The critical property of a model is an isomorphism with its object, the thing being modeled. Strictly speaking, isomorphism is a one-to-one correspondence between the elements and relationships in the model and the elements and relationships in its object. Needless to say, strict isomorphism is not satisfied by many metaphors and analogies even though these can aid understanding; the lack of strict isomorphism, however, should serve as a caution in taking analogies too literally. Similar caution applies to models in general since it is all too easy to reify the model, that is, confuse the model with its object. Models do not capture all the properties of their objects, so that even with strict isomorphism, a model inevitably omits significant aspects of the object. As long as those concerned with a model recognize this limitation, they can employ the model fruitfully and unproblematically.

A loose usage of ‘‘model’’ treats it as synonymous with ‘‘theory’’ or as theory expressed in mathematical symbols. While it is possible to have a model of a theory, the working definition given above rules out synonymous usage because a model of x must resemble x in terms of pattern or structure, whereas a theory about x, that predicts or explains x, need not, and generally does not, resemble x. In short, theories of x do not have to be isomorphic with x; models do.

In formulating a working definition of paradigm, it would seem reasonable to follow Kuhn since he is largely responsible for the contemporary significance of the idea. This presents serious difficulties, however, for as Laudan observes, ‘‘Kuhn’s notion of paradigm has been shown to be systematically ambiguous . . . and thus difficult to characterize accurately’’ (1977, p. 73). While constructing a definition of ‘‘paradigm’’ is a formidable task, it is an essential one because the paradigm is critical to an understanding of Kuhn, and Kuhn’s work plays an important role in many of the current controversies in sociology. Some of the ambiguity disappears if one distinguishes between what a paradigm is and what a paradigm does; still, it would be presumptuous to believe that one could fully capture Kuhn’s concept with all its

nuances. The following working definition has the more modest goal of representing many of his key ideas:

A paradigm is a significant scientific achievement recognized by a particular community of scientists that provides a model from which springs a coherent tradition of scientific research and also a general way of looking at the world.

The principal functions of a paradigm include:

(1) determining what kinds of problems are appropriate objects of study, (2) specifying appropriate ways to study these problems, and (3) delimiting the types of theories and explanations that are acceptable. For example, one could consider Durkheim’s Suicide ([1897] 1951) as a paradigm for many sociologists that provides a model for research and a way to look at phenomena. For Durkheimians, Suicide is an exemplar that specifies ways to look for and at social facts, and that limits explanations of given social facts to other social facts, rather than, for example, explaining social facts with psychological ideas like motives.

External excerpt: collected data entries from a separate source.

/-- `i` makes a debug stop with reason `reason` (R309): its path is held, or the scalar stream stays at it; its team is parked, and with
NONSTOP = 0 every team of the context; a kind-4 record stands in the next slot of the trace ring, or is dropped where the slot's V is 1;
DBG is set; no other byte of memory and no register changes. -/
def DebugStops (i : Instr) (s : State) (reason : Nat) (lane : Bool) : Prop :=
  let x := ctxOf s s.t.ctx
  let slot := x.trbase.toNat + 64 * (x.trN % 2 ^ (x.trctl.extractLsb' 13 5).toNat)
  let free := (sget 0 s.mem (slot + 16)).getLsbD 0 = false
  let pc := if lane then s.t.cur.pc else s.t.spc
  Ends i s (fun t => t.t.debug = true ∧ t.win.intstat.getLsbD 8 = true ∧
    (free → memBytes t.mem slot 16 = leBytes 8 s.time ++ leBytes 8 pc.toNat ∧ (sget 0 t.mem (slot + 16)).toNat % 16 = 2 * 4 + 1 ∧
      memBytes t.mem (slot + 24) 40 = leBytes 8 reason ++ List.replicate 32 0) ∧
    (∀ a, ¬ (free ∧ slot ≤ a ∧ a < slot + 64) → sget 0 t.mem a = sget 0 s.mem a) ∧
    (lane = true → s.t.Issues → t.t.cur.hold = .debug false) ∧ (∀ p, t.t.path p = { s.t.path p with hold := (t.t.path p).hold }) ∧
    t.t = { s.t with debug := true, paths := t.t.paths, bindings := t.t.bindings } ∧
    (x.trctl.getLsbD 12 = true → t.others = s.others ∧ t.shadows = s.shadows) ∧
    (x.trctl.getLsbD 12 = false → t.others = s.others.map (fun u =>
      if u.ctx = s.t.ctx ∧ u.life ≠ .retired then u.debugPark s.time else u)))

/-! ## Invariants -/

/-- Both memories are in their canonical form. -/
def State.MemWf (s : State) : Prop := Memory.wf s.mem = true ∧ Memory.wf s.peerMem = true

/-- The machine has its contexts, queues, heads and shadow slots (R20, R251, R299, R319), and each context its pennants, range entries,
counters and watchpoints (R213, R286, R309, R310). -/
def State.Sized (s : State) : Prop :=
  s.ctxs.length = 16 ∧ s.queues.length = 32 ∧ s.heads.length = 4 ∧ s.shadows.length = 4 ∧
    ∀ x ∈ s.ctxs, x.pens.length = 7 ∧ x.ranges.length = 4 ∧ x.counters.length = 16 ∧ x.watch.length = 4

/-- The governor stays within its limits (R250, R315), and the operating point within what it lets a request reach. -/
def State.GovOk (s : State) : Prop :=
  1 ≤ s.gov.gcap ∧ s.gov.gcap ≤ 256 ∧ 1 ≤ s.gov.point ∧ s.gov.point ≤ s.gov.cap ∧ s.gov.cap ≤ 7 ∧ s.win.platTop ≤ 7 ∧ 1 ≤ s.win.gfloor

/-! ## States whose accesses are served -/

/-- A range entry that maps the virtual addresses 0 to 2^36 − 1 to the same physical ones with every right (R288, Table 14.1). -/
def flatRange : RangeEnt := { vbase := 0, vlim := 0x1000000000, pbase := 0, perm := 0x3d }

/-- Context `c` reaches the whole of a 64 GB part's memory under its own addresses, and no sampling of it is on (R298, R304). -/
def Flat (s : State) (c : Nat) : Prop :=
  s.win.memCode ≠ 0 ∧ (ctxOf s c).hotctl = 0 ∧ (ctxOf s c).ranges.head? = some flatRange

/-- A physical range of the part's own memory. -/
def InMemory (s : State) (pa n : Nat) : Prop := s.win.memCode ≠ 0 ∧ pa + n ≤ 0x1000000000

/-! ## States in which a lane's access to memory completes -/

/-- No core's buffered line overlaps [pa, pa + n) (R170). -/
def Unbuffered (s : State) (pa n : Nat) : Prop := ∀ l ∈ s.caches.wc, overlaps (128 * l.line) 128 pa n = false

It is important to distinguish ‘‘paradigm’’ from ‘‘theory.’’ While a well-developed paradigm may contain a number of specific theories, a paradigm is ‘‘metatheoretical.’’ A theory makes statements about the world, whereas a paradigm involves statements about the nature of acceptable theory, the appropriate entities to investigate, and the correct approaches to these investigations. As an exemplar, a paradigm serves as a normative standard; hence, it is a special type of model, a model of what the given scientific community considers to be exemplary work.

KUHN’S MODEL OF SCIENTIFIC CHANGE

Kuhn developed a model of change in science built around his concept of paradigm. The model employs several concepts related to ‘‘paradigm’’ that extend its meaning: normal science, anomaly, crisis, revolution, paradigm shift, and incommensurability. Brief explications of these ideas follow. (Page references below are to Kuhn 1970.)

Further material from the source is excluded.